Six years of data from the European Southern Observatory's Very Large Telescope in Chile were used by the researchers.
There are several types of black holes. As with the newly discovered black hole, the smallest are so-called stellar-mass black holes produced by the collapse of huge stars at the conclusion of their lives. In addition to the large supermassive black holes at the core of most galaxies, there are also black holes of intermediate mass.
"Black holes are intrinsically dark objects. They emit no visible light.
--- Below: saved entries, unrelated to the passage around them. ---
-- ==== Sys2Proof/Machine/Host.lean ====
section
/-!
DEFINITION. The Ethernet block (14): packets and control frames received, the active port, sessions, requests and their
replies, ends of commands, data streams; and commands relayed through the cascade (18 R576 to R578).
-/
namespace Sys2Proof.Machine

/-! ### Frames received (R441 to R446, R477) -/

/-- A frame is dropped and counted. -/
def ethDropped (s : State) : State := s.bump F.ethCnt0Dropped

/-- A frame that uses an unsupported feature (R443). -/
def ethUnsupported (s : State) : State := (ethDropped s).flag F.ethErrUnsupported

/-- A limit is reached and the frame is dropped (R477). -/
def ethLimited (s : State) : State := (ethDropped s).flag F.ethErrRate

/-- A packet fails authentication (R446). -/
def ethAuthFail (s : State) : State := (s.bump F.ethCnt0AuthFail).flag F.ethErrAuthFail

/-- The MTU in force (ETH_NET). -/
def State.mtu (s : State) : Nat := min 9000 (max 1500 (s.get F.ethNetMtu))

/-- A UDP packet uses supported features only: MTU, VLAN, correct checksum (R443). -/
def State.supported (s : State) (p : VcpPacket) : Bool :=
  p.plain && p.vlan == s.get F.ethNetVlan && decide (p.bytes.length + (if p.peer.v6 then 48 else 28) ≤ s.mtu)

/-- An address is the device's. -/
def State.ownAddress (s : State) (v6 : Bool) (a : Nat) : Bool := (if v6 then s.ip6s else s.ip4s).contains a

/-- Fields of a request (R445). -/
structure ReqHead where
  relay : Nat
  id : Nat
  seq : Nat
  code : Nat
  payload : List Nat
  tag : List Nat
  /-- The refusal of R447: E_TOO_BIG, E_BAD_PACKET, or 0. -/
  bad : Nat
  deriving DecidableEq, Repr

/-- The fields of a packet that is well formed, with magic, version and kind of a request; nothing otherwise (R446). -/
def requestHead (b : List Nat) : Option ReqHead :=
  let n := b.length
  if n < 64 ∨ leAt b 0 4 ≠ 0xB5F06C01 ∨ leAt b 4 1 ≠ 1 ∨ leAt b 5 1 ≠ 0 then none
  else
    let relay := leAt b 7 1
    let total := leAt b 24 4
    let wrong := leAt b 6 1 / 2 ≠ 0 ∨ relay / 16 % 8 ≠ 0 ∨ leAt b 20 2 ≠ 0 ∨ leAt b 22 2 ≠ 1 ∨ leAt b 28 4 ≠ 0 ∨ total ≠ n - 64
    some
      { relay := relay, id := leAt b 8 4, seq := leAt b 12 4, code := leAt b 16 2
        payload := (b.drop 48).take (n - 64), tag := b.drop (n - 16)
        bad := if 8192 < total then vTooBig else if wrong then vBadPacket else 0 }

/-- The tag of a packet under a key (R446). -/
def packetTag (key : List Nat) (b : List Nat) : List Nat := (Crypto.hmac key (b.take (b.length - 16))).take 16

/-- An OPEN request (R446, R450, R477): authenticated under the operator key it names, it waits for a slot. -/
def openReceived (h : ReqHead) (b : List Nat) (from_ : Peer) (s : State) : State :=
  let okey := leAt h.payload 0 1
  if h.payload.isEmpty = true ∨ 16 ≤ okey ∨ (s.opKey okey).st ≠ 1 ∨ packetTag (s.opKey okey).key b ≠ h.tag then ethAuthFail s
  else match spend 64 64 s.pt s.host.openUse with
    | none => ethLimited s
    | some u =>
      let r : OpenReq := { okey := okey, params := h.payload, tag := h.tag, seq := h.seq, peer := from_, bad := h.bad }
      { s with host := { s.host with openUse := u, opens := s.host.opens ++ [r] } }

/-- A new request of an OPEN session is accepted (R453, R454): refused at once under R447 or for an unknown opcode, or BUSY
and waiting for its turn. -/
def acceptRequest (k : Nat) (h : ReqHead) (s : State) : State :=
  let s := s.modSess k (fun c =>
    { c with last := h.seq, tag := h.tag, op := h.code, relay := h.relay, params := h.payload, requests := c.requests + 1
             first := false, stored := [], resend := [], st := 2 })
  if h.bad ≠ 0 then storeReply k h.bad [] s
  else if h.code = 1 then storeReply k vBadPacket [] s
  else if (opRights h.code).isNone then storeReply k vBadOpcode [] s
  else { s with host := { s.host with order := s.host.order ++ [k] } }

/-- An OP_REPLY_RESEND of an OPEN session (R455). -/
def resendReceived (k : Nat) (h : ReqHead) (s : State) : State :=
  if h.bad ≠ 0 then replyUnstored k h.seq h.code h.bad h.relay s
  else if h.payload.length ≠ 32 then replyUnstored k h.seq h.code vBadParam h.relay s
  else s.modSess k (fun c => { c with resend := c.resend ++ [h.payload] })

/-- The sequence rule (R453). -/
def sequenced (k : Nat) (h : ReqHead) (s : State) : State :=
  let c := s.sess k
  if h.seq = (c.last + 1) % 2 ^ 32 ∧ h.code ≠ 4 then
    if c.st = 1 then acceptRequest k h s else ethDropped s
  else if h.seq = c.last ∧ h.code = 4 then
    if c.st = 1 then resendReceived k h s else s
  else if h.seq = c.last ∧ h.tag = c.tag then
    let s := s.bump F.ethCnt1Duplicates
    if c.st = 1 then sendAll c.peer c.stored s else s
  else replyUnstored k h.seq h.code vSequence h.relay (s.flag F.ethErrSequence)

/-- An authenticated request of a session (R444, R452, R477). -/
def sessionReceived (k : Nat) (h : ReqHead) (from_ : Peer) (s : State) : State :=
  let s := s.modSess k (fun c => { c with peer := from_, idleFrom := if c.st = 1 then s.pt else c.idleFrom })
  let sess := max 1 (s.get F.ethRateSess)
  let dev := 10 * max 1 (s.get F.ethRateDev)
  match spend sess 32 s.pt (s.sess k).reqUse, spend dev dev s.pt s.host.reqUse with
  | some u, some v =>
    let s := s.modSess k (fun c => { c with reqUse := u })
    sequenced k h { s with host := { s.host with reqUse := v } }
  | _, _ => replyUnstored k h.seq h.code vRate h.relay ((s.bump F.ethCnt1Rate).flag F.ethErrRate)

/-- A UDP packet for the VCP port (R446). -/
def vcpReceived (b : List Nat) (from_ : Peer) (s : State) : State :=
  match requestHead b with
  | none => ethAuthFail s
  | some h =>
    if h.id = 0 ∧ h.code = 1 then openReceived h b from_ s
    else
      let k := h.id % 1024
      let c := s.sess k
      if c.st = 0 ∨ s.sessId k ≠ h.id ∨ packetTag c.key b ≠ h.tag then ethAuthFail s
      else sessionReceived k h from_ s

/-- The port receives: not while the device is held in reset, nor while the boundary register owns the pins. -/
def State.ethReceives (s : State) : Bool := !s.clk.held && !s.extest

/-- VCP_PACKET_RX (R441, R443, R445, R446): while EPLL is unlocked, frames are lost and counted (16 R526). -/
def execVcpPacketRx (pkt : VcpPacket) (s : State) : Out :=
  .next <|
    if s.ethReceives = false then s
    else if s.clk.epllLost ∨ pkt.eth ≠ s.bit F.ethStatusActive then ethDropped s
    else if s.supported pkt = false then ethUnsupported s
    else if s.ownAddress pkt.peer.v6 pkt.dst ∧ pkt.dport = s.get F.ethUdpVal then
      vcpReceived (pkt.bytes.map BitVec.toNat) pkt.peer s
    else s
Therefore, in order to detect a black hole, we usually look at binary systems in which we see one luminous star moving around a second, not-detected object," said study co-author Julia Bodensteiner, a postdoctoral research fellow at the European Southern Observatory in Munich.
Generally, it is considered that the collapse of large stars into black holes is linked to a tremendous supernova explosion. In this instance, a star with a mass around 20 times that of the sun sent part of its material into space during its last throes before collapsing without exploding.
The structure of its orbit with its companion provides evidence that an explosion did not occur.
"The orbit of the system is almost perfectly circular," Shenar said.
Shenar noted that if a supernova had happened, the power of the explosion would have propelled the newly generated black hole into an elliptical rather than circular orbit.
"Black holes can only be mercilessly ravenous if there is something close enough to them that they can devour. Usually, we detect them if they are receiving material from a companion star, a process we call accretion," Bodensteiner said.
Shenar added, "In so-called dormant black hole systems, the companion is far enough away that the material does not accumulate around the black hole to heat up and emit X-rays. Instead, it is immediately swallowed by the black hole."